TASK DESCRIPTION: Write down exactly the lines of the records below, beginning with the first and ending with the line that includes "Kept s0 (State.dbgName".

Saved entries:
============

-- ==== Sys2Proof/Laws/KeptDebug.lean ====
section
/-! SUPPORT. Every operation of Machine/Debug.lean keeps what no command may change. -/

namespace Sys2Proof.Machine

set_option linter.all false

theorem State.dbgName_kept {s0 : State} (s : State) (cluster core slot : Nat) (byCtx : Bool) (ctx : Nat) (hk : Kept s0 s) : Kept s0 (State.dbgName s cluster core slot byCtx ctx) := by
  unfold State.dbgName
  repeat' (first
    | with_reducible assumption
    | with_reducible apply State.haltSync_kept
    | with_reducible apply State.wrs_kept
    | with_reducible rfl
    | with_reducible exact fun h => h
    | dsimp only
    | split)

theorem State.dbgLast_kept {s0 : State} (s : State) (v : Nat) (hk : Kept s0 s) : Kept s0 (State.dbgLast s v) := by
  unfold State.dbgLast
  repeat' (first
    | with_reducible assumption
    | with_reducible apply State.wr_kept
    | with_reducible rfl
    | with_reducible exact fun h => h
    | dsimp only
    | split)

theorem State.askHalt_kept {s0 : State} (s : State) (g : Nat) (hk : Kept s0 s) : Kept s0 (State.askHalt s g) := by
  unfold State.askHalt
  repeat' (first
    | with_reducible assumption
    | with_reducible apply State.haltGroup_kept
    | with_reducible apply State.updGrp_kept
    | with_reducible rfl
    | with_reducible exact fun h => h
    | dsimp only
    | with_reducible apply Kept.ite
    | split
    | with_reducible refine Kept.upd0 ?_ ?_ ?_ ?_ ?_ ?_)

theorem State.dbgHalt_kept {s0 : State} (s : State) (cluster core slot : Nat) (byCtx : Bool) (ctx : Nat) (hk : Kept s0 s) : Kept s0 (State.dbgHalt s cluster core slot byCtx ctx) := by
  unfold State.dbgHalt
  repeat' (first
    | with_reducible assumption
    | with_reducible apply State.askHalt_kept
    | with_reducible apply State.dbgLast_kept
    | with_reducible apply State.dbgName_kept
    | with_reducible apply State.cfgErr_kept
    | with_reducible apply State.count_kept
    | with_reducible refine Kept.foldl ?_ (fun _ _ _ => ?_)
    | with_reducible refine Kept.foldl1 ?_ (fun _ _ _ _ => ?_)
    | with_reducible refine Kept.foldl2 ?_ (fun _ _ _ _ => ?_)
    | with_reducible refine Kept.of_eq1 ?_ (by assumption)
    | with_reducible refine Kept.of_eq2 ?_ (by assumption)
    | with_reducible rfl
    | with_reducible exact fun h => h
    | dsimp only
    | with_reducible apply Kept.ite
    | split
    | with_reducible refine Kept.upd0 ?_ ?_ ?_ ?_ ?_ ?_)

theorem execHalt_kept {s0 : State} (cluster core slot : Nat) (byCtx : Bool) (ctx : Nat) (s : State) (hk : Kept s0 s) : KeptO s0 (execHalt cluster core slot byCtx ctx s) := by
  unfold execHalt
  repeat' (first
    | with_reducible assumption
    | with_reducible apply Kept.next
    | with_reducible refine State.hostDo_kept ?_ ?_
    | with_reducible apply State.dbgHalt_kept
    | with_reducible rfl
    | with_reducible exact fun h => h
    | exact Memory.wf_filter _
    | exact Memory.wf_zero _ _
    | exact Memory.wf_writeMask _ _ _
    | exact Memory.wf_write _ _
    | dsimp only
    | split)

theorem execGroupHalted_kept {s0 : State} (g : Nat) (s : State) (hk : Kept s0 s) : KeptO s0 (execGroupHalted g s) := by
  unfold execGroupHalted
  repeat' (first
    | with_reducible assumption
    | with_reducible apply Kept.next
    | with_reducible apply State.haltGroup_kept
    | with_reducible rfl
    | with_reducible exact fun h => h
    | dsimp only
    | with_reducible apply Kept.ite
    | with_reducible apply KeptO.ite
    | split
    | with_reducible refine Kept.upd0 ?_ ?_ ?_ ?_ ?_ ?_)

theorem State.release1_kept {s0 : State} (s : State) (g : Nat) (hk : Kept s0 s) : Kept s0 (State.release1 s g) := by
  unfold State.release1
  repeat' (first
    | with_reducible assumption
    | with_reducible apply State.sclSync_kept
    | with_reducible apply State.updGrp_kept
    | with_reducible rfl
    | with_reducible exact fun h => h
    | dsimp only
    | split
    | with_reducible refine Kept.upd0 ?_ ?_ ?_ ?_ ?_ ?_)

theorem State.dbgResume_kept {s0 : State} (s : State) (cluster core slot : Nat) (byCtx : Bool) (ctx : Nat) (hk : Kept s0 s) : Kept s0 (State.dbgResume s cluster core slot byCtx ctx) := by
  unfold State.dbgResume
  repeat' (first
    | with_reducible assumption
    | with_reducible apply State.release1_kept
    | with_reducible apply State.dbgLast_kept
    | with_reducible apply State.dbgName_kept
    | with_reducible apply State.haltSync_kept
    | with_reducible apply State.cfgErr_kept
    | with_reducible refine Kept.foldl ?_ (fun _ _ _ => ?_)
    | with_reducible refine Kept.foldl1 ?_ (fun _ _ _ _ => ?_)
    | with_reducible refine Kept.foldl2 ?_ (fun _ _ _ _ => ?_)
    | with_reducible refine Kept.of_eq1 ?_ (by assumption)
    | with_reducible refine Kept.of_eq2 ?_ (by assumption)
    | with_reducible rfl
    | with_reducible exact fun h => h
    | dsimp only
    | with_reducible apply Kept.ite
    | split
    | with_reducible refine Kept.upd0 ?_ ?_ ?_ ?_ ?_ ?_)

theorem execResume_kept {s0 : State} (cluster core slot : Nat) (byCtx : Bool) (ctx : Nat) (s : State) (hk : Kept s0 s) : KeptO s0 (execResume cluster core slot byCtx ctx s) := by
  unfold execResume
  repeat' (first
    | with_reducible assumption
    | with_reducible apply Kept.next
    | with_reducible refine State.hostDo_kept ?_ ?_
    | with_reducible apply State.dbgResume_kept
    | with_reducible rfl
    | with_reducible exact fun h => h
    | exact Memory.wf_filter _
    | exact Memory.wf_zero _ _
    | exact Memory.wf_writeMask _ _ _
    | exact Memory.wf_write _ _
    | dsimp only
    | split)

theorem State.dbgStep_kept {s0 : State} (s : State) (cluster core slot : Nat) (byCtx : Bool) (ctx : Nat) (hk : Kept s0 s) : Kept s0 (State.dbgStep s cluster core slot byCtx ctx) := by
  unfold State.dbgStep
  repeat' (first
    | with_reducible assumption
    | with_reducible apply State.dbgLast_kept
    | with_reducible apply State.dbgName_kept
    | with_reducible apply State.haltSync_kept
    | with_reducible apply State.sclSync_kept
    | with_reducible apply State.updGrp_kept
    | with_reducible apply State.cfgErr_kept
    | with_reducible apply State.count_kept
    | with_reducible rfl
    | with_reducible exact fun h => h
    | dsimp only
    | with_reducible apply Kept.ite
    | split
    | with_reducible refine Kept.upd0 ?_ ?_ ?_ ?_ ?_ ?_)

theorem execStep_kept {s0 : State} (cluster core slot : Nat) (byCtx : Bool) (ctx : Nat) (s : State) (hk : Kept s0 s) : KeptO s0 (execStep cluster core slot byCtx ctx s) := by
  unfold execStep
  repeat' (first
    | with_reducible assumption
    | with_reducible apply Kept.next
    | with_reducible refine State.hostDo_kept ?_ ?_
    | with_reducible apply State.dbgStep_kept
    | with_reducible rfl
    | with_reducible exact fun h => h
    | exact Memory.wf_filter _
    | exact Memory.wf_zero _ _
    | exact Memory.wf_writeMask _ _ _
    | exact Memory.wf_write _ _
    | dsimp only
    | split)

theorem State.dbgAccess_kept {s0 : State} (s : State) (space reg lane : Nat) (write : Bool) (hk : Kept s0 s) : Kept s0 (State.dbgAccess s space reg lane write) := by
  unfold State.dbgAccess
  repeat' (first
    | with_reducible assumption
    | with_reducible apply State.updGrp_kept
    | with_reducible apply State.wrs_kept
    | with_reducible apply State.fl_kept
    | with_reducible apply State.wr_kept
    | with_reducible rfl
    | with_reducible exact fun h => h
    | dsimp only
    | with_reducible apply Kept.ite
    | split
    | with_reducible refine Kept.upd0 ?_ ?_ ?_ ?_ ?_ ?_)

theorem execDbgAcc_kept {s0 : State} (space reg lane : Nat) (write : Bool) (s : State) (hk : Kept s0 s) : KeptO s0 (execDbgAcc space reg lane write s) := by
  unfold execDbgAcc
  repeat' (first
    | with_reducible assumption
    | with_reducible apply Kept.next
    | with_reducible refine State.hostDo_kept ?_ ?_
    | with_reducible apply State.dbgAccess_kept
    | with_reducible rfl
    | with_reducible exact fun h => h
    | exact Memory.wf_filter _
    | exact Memory.wf_zero _ _
    | exact Memory.wf_writeMask _ _ _
    | exact Memory.wf_write _ _
    | dsimp only
    | split)

theorem State.tap_kept {s0 : State} (s : State) (ir dr : Nat) (hk : Kept s0 s) : Kept s0 (State.tap s ir dr) := by
  unfold State.tap
  repeat' (first
    | with_reducible assumption
    | with_reducible rfl
    | with_reducible exact fun h => h
    | dsimp only
    | split
    | with_reducible refine Kept.upd0 ?_ ?_ ?_ ?_ ?_ ?_)

theorem State.tapBypass_kept {s0 : State} (s : State) (hk : Kept s0 s) : Kept s0 (State.tapBypass s) := by
  unfold State.tapBypass
  repeat' (first
    | with_reducible assumption
    | with_reducible apply State.emit_kept
    | with_reducible rfl
    | with_reducible exact fun h => h
    | dsimp only
    | split)

theorem State.tapCapture_kept {s0 : State} (s : State) (hk : Kept s0 s) : Kept s0 (State.tapCapture s) := by
  unfold State.tapCapture
  repeat' (first
    | with_reducible assumption
    | with_reducible apply State.emit_kept
    | with_reducible apply State.free_kept
    | with_reducible refine Kept.of_eq2 ?_ (by assumption)
    | with_reducible rfl
    | with_reducible exact fun h => h
    | dsimp only
    | split
    | with_reducible refine Kept.upd0 ?_ ?_ ?_ ?_ ?_ ?_)

theorem execExtest_kept {s0 : State} (v : Nat) (s : State) (hk : Kept s0 s) : KeptO s0 (execExtest v s) := by
  unfold execExtest
  repeat' (first
    | with_reducible assumption
    | with_reducible apply Kept.next
    | with_reducible apply State.tapCapture_kept
    | with_reducible apply State.tapBypass_kept
    | with_reducible apply State.tap_kept
    | with_reducible rfl
    | with_reducible exact fun h => h
    | dsimp only
    | with_reducible apply Kept.ite
    | with_reducible apply KeptO.ite
    | split
    | with_reducible refine Kept.upd0 ?_ ?_ ?_ ?_ ?_ ?_)

theorem execIdcode_kept {s0 : State} (s : State) (hk : Kept s0 s) : KeptO s0 (execIdcode s) := by
  unfold execIdcode
  repeat' (first
    | with_reducible assumption
    | with_reducible apply Kept.next
    | with_reducible apply State.tap_kept
    | with_reducible apply State.emit_kept
    | with_reducible rfl
    | with_reducible exact fun h => h
    | dsimp only
    | split)

theorem execSamplePreload_kept {s0 : State} (v : Nat) (s : State) (hk : Kept s0 s) : KeptO s0 (execSamplePreload v s) := by
  unfold execSamplePreload
  repeat' (first
    | with_reducible assumption
    | with_reducible apply Kept.next
    | with_reducible apply State.tapCapture_kept
    | with_reducible apply State.tap_kept
    | with_reducible rfl
    | with_reducible exact fun h => h
    | dsimp only
    | split)

theorem execClamp_kept {s0 : State} (s : State) (hk : Kept s0 s) : KeptO s0 (execClamp s) := by
  unfold execClamp
  repeat' (first
    | with_reducible assumption
    | with_reducible apply Kept.next
    | with_reducible apply State.tapBypass_kept
    | with_reducible apply State.tap_kept
    | with_reducible rfl
    | with_reducible exact fun h => h
    | dsimp only
    | with_reducible apply Kept.ite
    | with_reducible apply KeptO.ite
    | split
    | with_reducible refine Kept.upd0 ?_ ?_ ?_ ?_ ?_ ?_)

theorem execBypass_kept {s0 : State} (s : State) (hk : Kept s0 s) : KeptO s0 (execBypass s) := by
  unfold execBypass
  repeat' (first
    | with_reducible assumption
    | with_reducible apply Kept.next
    | with_reducible apply State.tapBypass_kept
    | with_reducible apply State.tap_kept
    | with_reducible rfl
    | with_reducible exact fun h => h
    | dsimp only
    | split)

end Sys2Proof.Machine
end

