theorem execValuRndne_kept {s0 : State} (g : Nat) (i : Ins) (t : NTy) (s : State) (hk : Kept s0 s) : KeptO s0 (execValuRndne g i t s) := by
  unfold execValuRndne
  repeat' (first
    | with_reducible assumption
    | with_reducible apply Kept.next
    | with_reducible apply State.elOp_kept
    | with_reducible rfl
    | with_reducible exact fun h => h
    | dsimp only
    | split)

theorem execValuFract_kept {s0 : State} (g : Nat) (i : Ins) (t : NTy) (s : State) (hk : Kept s0 s) : KeptO s0 (execValuFract g i t s) := by
  unfold execValuFract
  repeat' (first
    | with_reducible assumption
    | with_reducible apply Kept.next
    | with_reducible apply State.elOp_kept
    | with_reducible rfl
    | with_reducible exact fun h => h
    | dsimp only
    | split)

theorem State.ldexpOp_kept {s0 : State} (s : State) (cls : Nat) (g : Nat) (i : Ins) (t : NTy) (ts : List NTy) (hk : Kept s0 s) : Kept s0 (State.ldexpOp s cls g i t ts) := by
  unfold State.ldexpOp
  repeat' (first
    | with_reducible assumption
    | with_reducible apply State.vecOp_kept
    | with_reducible rfl
    | with_reducible exact fun h => h
    | dsimp only
    | with_reducible apply Kept.ite
    | split)

theorem execValuLdexp_kept {s0 : State} (g : Nat) (i : Ins) (t : NTy) (s : State) (hk : Kept s0 s) : KeptO s0 (execValuLdexp g i t s) := by
  unfold execValuLdexp
  repeat' (first
    | with_reducible assumption
    | with_reducible apply Kept.next
    | with_reducible apply State.ldexpOp_kept
    | with_reducible rfl
    | with_reducible exact fun h => h
    | dsimp only
    | split)

theorem execValuFrexp_kept {s0 : State} (g : Nat) (i : Ins) (t : NTy) (s : State) (hk : Kept s0 s) : KeptO s0 (execValuFrexp g i t s) := by
  unfold execValuFrexp
  repeat' (first
    | with_reducible assumption
    | intro _
    | with_reducible apply Kept.next
    | with_reducible apply State.setGrp_kept
    | with_reducible apply State.issue_kept
    | with_reducible apply State.free_kept
    | with_reducible apply State.fl_kept
    | with_reducible refine Kept.foldl ?_ (fun _ _ _ => ?_)
    | with_reducible refine Kept.of_eq2 ?_ (by assumption)
    | with_reducible refine Kept.foldl1 ?_ (fun _ _ _ _ => ?_)
    | with_reducible refine Kept.foldl2 ?_ (fun _ _ _ _ => ?_)
    | with_reducible refine Kept.of_eq1 ?_ (by assumption)
    | with_reducible rfl
    | with_reducible exact fun h => h
    | dsimp only
    | with_reducible apply Kept.ite
    | with_reducible apply Kept.ite1
    | with_reducible apply Kept.ite2
    | with_reducible apply KeptO.ite
    | split)

theorem execValuSel_kept {s0 : State} (g : Nat) (i : Ins) (t : NTy) (s : State) (hk : Kept s0 s) : KeptO s0 (execValuSel g i t s) := by
  unfold execValuSel
  repeat' (first
    | with_reducible assumption
    | with_reducible apply Kept.next
    | with_reducible apply State.vecOp_kept
    | with_reducible rfl
    | with_reducible exact fun h => h
    | dsimp only
    | with_reducible apply Kept.ite
    | with_reducible apply KeptO.ite
    | split)

theorem execValuMulLo_kept {s0 : State} (g : Nat) (i : Ins) (t : NTy) (s : State) (hk : Kept s0 s) : KeptO s0 (execValuMulLo g i t s) := by
  unfold execValuMulLo
  repeat' (first
    | with_reducible assumption
    | with_reducible apply Kept.next
    | with_reducible apply State.elOp_kept
    | with_reducible rfl
    | with_reducible exact fun h => h
    | dsimp only
    | split)

theorem execValuMulHi_kept {s0 : State} (g : Nat) (i : Ins) (t : NTy) (s : State) (hk : Kept s0 s) : KeptO s0 (execValuMulHi g i t s) := by
  unfold execValuMulHi
  repeat' (first
    | with_reducible assumption
    | with_reducible apply Kept.next
    | with_reducible apply State.elOp_kept
    | with_reducible rfl
    | with_reducible exact fun h => h
    | dsimp only
    | split)

theorem execValuMadLo_kept {s0 : State} (g : Nat) (i : Ins) (t : NTy) (s : State) (hk : Kept s0 s) : KeptO s0 (execValuMadLo g i t s) := by
  unfold execValuMadLo
  repeat' (first
    | with_reducible assumption
    | with_reducible apply Kept.next
    | with_reducible apply State.elOp_kept
    | with_reducible rfl
    | with_reducible exact fun h => h
    | dsimp only
    | split)

theorem execValuAnd_kept {s0 : State} (g : Nat) (i : Ins) (t : NTy) (s : State) (hk : Kept s0 s) : KeptO s0 (execValuAnd g i t s) := by
  unfold execValuAnd
  repeat' (first
    | with_reducible assumption
    | with_reducible apply Kept.next
    | with_reducible apply State.elOp_kept
    | with_reducible rfl
    | with_reducible exact fun h => h
    | dsimp only
    | split)

theorem execValuOr_kept {s0 : State} (g : Nat) (i : Ins) (t : NTy) (s : State) (hk : Kept s0 s) : KeptO s0 (execValuOr g i t s) := by
  unfold execValuOr
  repeat' (first
    | with_reducible assumption
    | with_reducible apply Kept.next
    | with_reducible apply State.elOp_kept
    | with_reducible rfl
    | with_reducible exact fun h => h
    | dsimp only
    | split)

theorem execValuXor_kept {s0 : State} (g : Nat) (i : Ins) (t : NTy) (s : State) (hk : Kept s0 s) : KeptO s0 (execValuXor g i t s) := by
  unfold execValuXor
  repeat' (first
    | with_reducible assumption
    | with_reducible apply Kept.next
    | with_reducible apply State.elOp_kept
    | with_reducible rfl
    | with_reducible exact fun h => h
    | dsimp only
    | split)

theorem execValuNot_kept {s0 : State} (g : Nat) (i : Ins) (t : NTy) (s : State) (hk : Kept s0 s) : KeptO s0 (execValuNot g i t s) := by
  unfold execValuNot
  repeat' (first
    | with_reducible assumption
    | with_reducible apply Kept.next
    | with_reducible apply State.elOp_kept
    | with_reducible rfl
    | with_reducible exact fun h => h
    | dsimp only
    | split)

theorem execValuShl_kept {s0 : State} (g : Nat) (i : Ins) (t : NTy) (s : State) (hk : Kept s0 s) : KeptO s0 (execValuShl g i t s) := by
  unfold execValuShl
  repeat' (first
    | with_reducible assumption
    | with_reducible apply Kept.next
    | with_reducible apply State.elOp_kept
    | with_reducible rfl
    | with_reducible exact fun h => h
    | dsimp only
    | split)

theorem execValuShr_kept {s0 : State} (g : Nat) (i : Ins) (t : NTy) (s : State) (hk : Kept s0 s) : KeptO s0 (execValuShr g i t s) := by
  unfold execValuShr
  repeat' (first
    | with_reducible assumption
    | with_reducible apply Kept.next
    | with_reducible apply State.elOp_kept
    | with_reducible rfl
    | with_reducible exact fun h => h
    | dsimp only
    | split)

============

EXERCISE RESULT:
-- ==== Sys2Proof/Laws/KeptDebug.lean ====
section
/-! SUPPORT. Every operation of Machine/Debug.lean keeps what no command may change. -/

namespace Sys2Proof.Machine

set_option linter.all false

theorem State.dbgName_kept {s0 : State} (s : State) (cluster core slot : Nat) (byCtx : Bool) (ctx : Nat) (hk : Kept s0 s) : Kept s0 (State.dbgName s cluster core slot byCtx ctx) := by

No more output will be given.